3. The defect of inefficiency of the diffuse social pressure
Lack of agency which is empowered to ascertain a rule and when it has been violated
would be a serious defect. Time would be wasted in unorganized attempts to
apprehend offenders.
- The introduction of secondary ruleswould remedy the defects with a system of only
primary rules. They will act as supplements. They will allow the members of the
community to introduce new types of primary rules, modify the old ones and control the
operation and effects of the primary rules.
- The rule of recognition, which would be a secondary rule, would acknowledge the
document of reference and would remove the doubts as to the existence of a certain
primary rule. It is the ultimate rule of a legal system.
- The rules of change will empower persons to make changes in the legal positions by
abolishing old rules and introducing new primary rules [ examples include Wills Act of
1837 (making changes in the testament of oneself),law of contract (helps in establishing
a relationship between persons) and Law of Property Act of 1925(changes in
relationship of vendor and purchaser)].
- If a legal system is to function adequately, then the mass of citizens within the community
must give general obedience to its rules and should accept their validity in the light of the
rule of recognition.
ROSCOE POUND
- The aim of law as the balancing of the security of society and the individual life.
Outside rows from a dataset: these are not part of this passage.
-- ==== Sys2Proof/Machine/State.lean ====
section
/-! DEFINITION. The machine's state as plain data: every piece of state spec/ names (10_state.md R30 to R52,
61_timer.md R460, 62_ppu.md R480 and R481, 63_apu.md R540 and R541, 64_cartridge.md R591), the outcomes a step can
have besides a next state, and the state after reset (70_reset_and_hazards.md R610 to R615). -/

namespace Sys2Proof.Machine

/-! ### Why a step can stop -/

/-- The core raises no synchronous exception, fault or trap (60_exceptions.md R410): out-of-range reads give 0xFF,
ignored writes have no effect, illegal opcodes run as NOP. So there is no fault to name, and no step faults (safe). -/
inductive Fault where
  deriving DecidableEq, Repr

/-- Refusals. Every instruction of the opcode table has its meaning, so no arm of `exec` raises one. -/
inductive Refusal where
  /-- Raised by an arm of `exec` whose instruction has no meaning yet; safe. No arm is in that case. -/
  | notModelled (mnemonic : String)
  deriving DecidableEq, Repr

/-! ### The CPU -/

/-- The seven 8-bit operand registers (10_state.md R30). -/
structure Regs where
  a : Byte
  b : Byte
  c : Byte
  d : Byte
  e : Byte
  h : Byte
  l : Byte
  deriving DecidableEq, Repr

/-- F as its four flags; its low nibble is always 0 (10_state.md R31, R35; log entry 16: safe, the spec allows it). -/
structure Flags where
  z : Bool
  n : Bool
  h : Bool
  c : Bool
  deriving DecidableEq, Repr

/-- The five interrupt sources in bit order (60_exceptions.md R414). -/
inductive Interrupt where
  | vblank
  | stat
  | timer
  | serial
  | joypad
  deriving DecidableEq, Repr

/-! ### Memory -/

/-- A byte array as its listed cells, addresses strictly rising, none equal to what an unlisted address reads as. -/
structure Memory where
  cells : List Host.Cell
  deriving DecidableEq, Repr

/-! ### Timer (61_timer.md R460) -/

structure Timer where
  /-- `internal_counter`; DIV is its high byte. -/
  counter         : Word
  tima            : Byte
  tma             : Byte
  tac             : BitVec 3
  prevSignal      : Bool
  reloadCountdown : Nat
  deriving DecidableEq, Repr

/-! ### PPU (62_ppu.md R480, R481) -/

/-- `ppu_mode`: 0 H-blank, 1 V-blank, 2 OAM search, 3 pixel transfer. -/
inductive PpuMode where
  | hblank
  | vblank
  | oamSearch
  | transfer
  deriving DecidableEq, Repr

/-- A two-bit colour id or shade index (R481, R496). -/
abbrev Shade := BitVec 2

structure Ppu where
  lcdc : Byte
  /-- STAT bits 6..3, the four interrupt enables; bits 2..0 are `coincidence` and `mode` (R483). -/
  statEnables : BitVec 4
  scy  : Byte
  scx  : Byte
  ly   : Byte
  lyc  : Byte
  dma  : Byte
  bgp  : Byte
  obp0 : Byte
  obp1 : Byte
  wy   : Byte
  wx   : Byte
  cycleCount     : Nat
  mode           : PpuMode
  coincidence    : Bool
  windowLine     : Byte
  windowDrawn    : Bool
  scxShadow      : Byte
  scyShadow      : Byte
  frozenPairBase : Nat
  enableDelay    : Nat
  lcdOffCycles   : Nat
  /-- 144 lines of 160 entries. -/
  framebuffer    : List (List Shade)
  /-- 160 entries. -/
  bgId           : List Shade
  presentedFrame : List (List Shade)
  deriving DecidableEq, Repr

/-! ### APU (63_apu.md R540, R541) -/

/-- An envelope's running state; its register is the channel's NRx2. -/
structure Envelope where
  volume  : BitVec 4
  counter : BitVec 3
  deriving DecidableEq, Repr

/-- A pulse channel: the stored bits of NRx1 to NRx4 and the decoded state. -/
structure Pulse where
  duty         : BitVec 2
  lengthLoad   : BitVec 6
  nrx2         : Byte
  frequency    : BitVec 11
  lengthEnable : Bool
  enabled      : Bool
  dutyPos      : BitVec 3
  timer        : Nat
  length       : Nat
  envelope     : Envelope
  deriving DecidableEq, Repr

/-- Channel 1's sweep: NR10 (7 stored bits), the counter, the shadow frequency and `sweep_enabled`. -/
structure Sweep where
  nr10    : BitVec 7
  counter : Nat
  shadow  : BitVec 11
  enabled : Bool
  deriving DecidableEq, Repr

structure Wave where
  dacOn        : Bool
  lengthLoad   : Byte
  volumeCode   : BitVec 2
  frequency    : BitVec 11
  lengthEnable : Bool
  enabled      : Bool
  timer        : Nat
  position     : BitVec 5
  sample       : BitVec 4
  length       : Nat
  deriving DecidableEq, Repr

structure Noise where
  lengthLoad   : BitVec 6
  nr42         : Byte
  nr43         : Byte
  lengthEnable : Bool
  enabled      : Bool
  timer        : Nat
  length       : Nat
  envelope     : Envelope
  lfsr         : BitVec 15
  deriving DecidableEq, Repr

structure Apu where
  power     : Bool
  fsCounter : Nat
  fsStep    : Nat
  /-- Stored bits 6..4 and 2..0. -/
  nr50      : Byte
  nr51      : Byte
  sweep     : Sweep
  ch1       : Pulse
  ch2       : Pulse
  ch3       : Wave
  ch4       : Noise
  deriving DecidableEq, Repr

/-- The sample output (63_apu.md R564): how far the next sample is, in units of which `samplePeriod` make one
sample, the high-pass filter's number for the left and the right side, and the samples the host has not drained, oldest
first. The form is the model's own (log entry 13). -/
structure Audio where
  phase   : Nat
  charge  : Int × Int
  samples : List (Int × Int)
  deriving DecidableEq, Repr

/-! ### Cartridge (64_cartridge.md R590, R591) -/

/-- The controller's type with the registers that type has (R591; log entry 14). -/
inductive Mbc where
  | none
  | mbc1 (ramEnable : Bool) (bankLo : BitVec 5) (bankHi : BitVec 2) (ramMode : Bool)
  | mbc2 (ramEnable : Bool) (romBank : BitVec 4)
  | mbc3 (ramEnable : Bool) (romBank : BitVec 7) (ramBank : Byte)
  | mbc5 (ramEnable : Bool) (romBank : BitVec 9) (ramBank : BitVec 4)
  deriving DecidableEq, Repr

structure Cartridge where
  /-- The image, keyed by offset; offsets at or beyond `romSize` are outside it. -/
  rom     : Memory
  romSize : Nat
  mbc     : Mbc
  /-- External RAM, keyed by offset; offsets at or beyond `ramSize` are outside it. -/
  xram    : Memory
  ramSize : Nat
  battery : Bool
  deriving DecidableEq, Repr
/-! ### The whole state -/

structure State where
  regs           : Regs
  flags          : Flags
  sp             : Word
  pc             : Word
  ime            : Bool
  eiDelayPending : Bool
  halted         : Bool
  haltBugActive  : Bool
  /-- `step_count` (10_state.md R47), an unbounded natural (log entry 17). -/
  stepCount      : Nat
  /-- The model's own field: the T-cycles the last CPU step returned (60_exceptions.md R400, R404; log entry 8). -/
  tcycles        : Nat
  ie             : Byte
  /-- IF[4:0] (60_exceptions.md R412). -/
  iflag          : BitVec 5
  joypSelect     : BitVec 2
  /-- The host's button bitmap, active low (60_exceptions.md R440). -/
  buttons        : Byte
  /-- The model's own field: the host's input events not yet applied, oldest first (R401, R443; log entry 9). -/
  inputQueue     : List Byte
  timer          : Timer
  ppu            : Ppu
  apu            : Apu
  audio          : Audio
  cart           : Cartridge
  /-- VRAM, WRAM, OAM, HRAM and wave RAM, keyed by bus address (10_state.md R42). -/
  ram            : Memory
  params         : Params
  deriving DecidableEq, Repr

/-! ### Reset -/

/-- No cartridge: an empty ROM, type None, no RAM (20_memory.md R81, 70_reset_and_hazards.md R615). -/
def Cartridge.empty : Cartridge :=
  { rom := ⟨[]⟩, romSize := 0, mbc := .none, xram := ⟨[]⟩, ramSize := 0, battery := false }

/-! The registers after reset are those of a `POST_BOOT_IO` table (R612), the internal state is R614's whatever the table
is (log entry 3). -/

/-- The timer after reset (R612, R614); the low byte of `internal_counter` is R614's. -/
def Timer.reset (io : PostBootIo) : Timer :=
  { counter := io.div ++ 0xCC#8, tima := io.tima, tma := io.tma, tac := io.tac.setWidth 3, prevSignal := false,
    reloadCountdown := 0 }

/-- A frame of shade 0: what the framebuffer and the presented frame hold at reset, where the spec gives draws
(DESIGN CHOICE, log entry 2: unsafe for a claim about the first frame's pixels). -/
def blankFrame : List (List Shade) := List.replicate 144 (List.replicate 160 0)

/-- The PPU after reset: mode 2 at T-cycle 0 of its line, coincidence set (R612, R614). -/
def Ppu.reset (io : PostBootIo) : Ppu :=
  { lcdc := io.lcdc, statEnables := io.stat.extractLsb' 3 4, scy := io.scy, scx := io.scx, ly := io.ly, lyc := io.lyc,
    dma := io.dma, bgp := io.bgp, obp0 := io.obp0, obp1 := io.obp1, wy := io.wy, wx := io.wx,
    cycleCount := 0, mode := .oamSearch, coincidence := true, windowLine := 0, windowDrawn := false,
    scxShadow := 0, scyShadow := 0, frozenPairBase := 0, enableDelay := 0, lcdOffCycles := 0,
    framebuffer := blankFrame, bgId := List.replicate 160 0, presentedFrame := blankFrame }

/-- A pulse channel after reset, from NRx1 to NRx4 and its bit of NR52 (R612, R614). -/
def Pulse.reset (nrx1 nrx2 nrx3 nrx4 : Byte) (enabled : Bool) : Pulse :=
  { duty := nrx1.extractLsb' 6 2, lengthLoad := nrx1.setWidth 6, nrx2 := nrx2, frequency := nrx4.setWidth 3 ++ nrx3,
    lengthEnable := nrx4.getLsbD 6, enabled := enabled, dutyPos := 0, timer := 0, length := 0, envelope := ⟨0, 0⟩ }

/-- The APU after reset (R612, R614). -/
def Apu.reset (io : PostBootIo) : Apu :=
  { power := io.nr52.getLsbD 7, fsCounter := 0, fsStep := 0, nr50 := io.nr50 &&& 0x77, nr51 := io.nr51,
    sweep := { nr10 := io.nr10.setWidth 7, counter := 0, shadow := 0, enabled := false },
    ch1 := Pulse.reset io.nr11 io.nr12 io.nr13 io.nr14 (io.nr52.getLsbD 0),
    ch2 := Pulse.reset io.nr21 io.nr22 io.nr23 io.nr24 (io.nr52.getLsbD 1),
    ch3 := { dacOn := io.nr30.getLsbD 7, lengthLoad := io.nr31, volumeCode := io.nr32.extractLsb' 5 2,
             frequency := io.nr34.setWidth 3 ++ io.nr33, lengthEnable := io.nr34.getLsbD 6,
             enabled := io.nr52.getLsbD 2, timer := 0, position := 0, sample := 0, length := 0 },
    ch4 := { lengthLoad := io.nr41.setWidth 6, nr42 := io.nr42, nr43 := io.nr43, lengthEnable := io.nr44.getLsbD 6,
             enabled := io.nr52.getLsbD 3, timer := 0, length := 0, envelope := ⟨0, 0⟩, lfsr := 0x7FFF } }

/-- The sample output after reset: no sample yet and the filter at rest, of which the spec says nothing (DESIGN CHOICE,
log entry 13: unsafe for a claim about when the first sample falls or what the filter makes of it). -/
def Audio.reset : Audio := { phase := 0, charge := (0, 0), samples := [] }

/-- The values `State.reset` takes: the delayed timer reload, the nibble DAC check and the cycle table of R620, as R11
says; for the OPEN `LCD_ENABLE_DELAY` the value 0 and for `HOST_SAMPLE_RATE`, an argument, the 44 100 Hz R11 calls typical
(DESIGN CHOICE, log entry 3). -/
def Params.reset : Params :=
  { timerReload := .delayed, lcdEnable := .none, dacCheck := .nibble, cycleTable := none,
    sampleRate := { samples := 44100, seconds := 1 } }

/-- The state after `reset()` with the given parameters, I/O table, cartridge and RAM draws (70_reset_and_hazards.md
R610): SP in HRAM, interrupts masked, the LCD and the APU on (R616). -/
def State.resetWith (params : Params) (io : PostBootIo) (cart : Cartridge) (draws : Memory) : State :=
  { regs := { a := 0x01, b := 0x00, c := 0x13, d := 0x00, e := 0xD8, h := 0x01, l := 0x4D },
    flags := { z := true, n := false, h := true, c := true },
    sp := 0xFFFE, pc := 0x0100, ime := false, eiDelayPending := false, halted := false, haltBugActive := false,
    stepCount := 0, tcycles := 0, ie := io.ie, iflag := io.iflag.setWidth 5, joypSelect := io.p1.extractLsb' 4 2,
    buttons := 0xFF, inputQueue := [], timer := Timer.reset io, ppu := Ppu.reset io, apu := Apu.reset io,
    audio := Audio.reset, cart := cart, ram := draws, params := params }

/-- The machine right after `reset()` with no cartridge (R615), the I/O table of R612 and every RAM draw taken as the byte
an unlisted address reads as (DESIGN CHOICE, log entry 1: unsafe for a claim about a byte nothing has written). -/
def State.reset : State := State.resetWith Params.reset postBootDmg Cartridge.empty ⟨[]⟩

end Sys2Proof.Machine
end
- Law is a social institution created and designed to satisfy human (individual and social)
wants. The essential feature of legal order was the securing and protection of a variety of
interests.
- Interest is defined as a demand or desire or expectation which human beings either
individually or in groups or associations or relations, seek to satisfy. It is the balancing of
interests – individual, public, social – which constitutes the principal problem fro legislators
and jurists.
- Individual interests include Personality, domestic relations and Substance.
- Social interests include: General security (peace and order), security of social
institutions (domestic, religious, political and economic), general morals, conservation of
social resources, general progress, etc.
- The appropriate “balancing process” is related to the problems of eliminating friction and
precluding waste un human enjoyment of the goods of existence. It is a kind of social
engineering.
- Interests must be balanced “fairly”. Thus, individual interest ought not to be weighed
against public interest.
- The process of balancing may necessitate reference to the following forms of law:
1. Rules – Attachment of a definite, detailed legal consequence to a definite, detailed
statement of facts.
2. Principles – Authoritative starting points for legal reasoning.
3. Conceptions – Authoritative categories to which cases or situations are referred, as a
consequence of which principles ad standards become applicable.
4. Standards – General limits of permissible conduct to be applies according to the
circumstances of each case.
- New interest will emerge as and when society advances and changes. Recognition of a new
interest will involve its being tested by reference to the “jural postulates” of a civilized
society.
- Pound’s jural postulates believe that the citizens of a civilized society are entitles to assume:
That others will commit no intentional aggression upon them;
That they may control for beneficial purposes what they have discovered, created and
acquired;
That promises will be carried out in good faith and that unreasonable and unjust
enrichment will be prevented as far as possible;
That persons engaged in a course of conduct will act with due care so as to not create
unreasonable risk of injury to others.
That they shall be entitled to assume the burdens incident to social life shall be borne by
society;
That, as a minimum matter, “a standard human life” shall be assured to every citizen.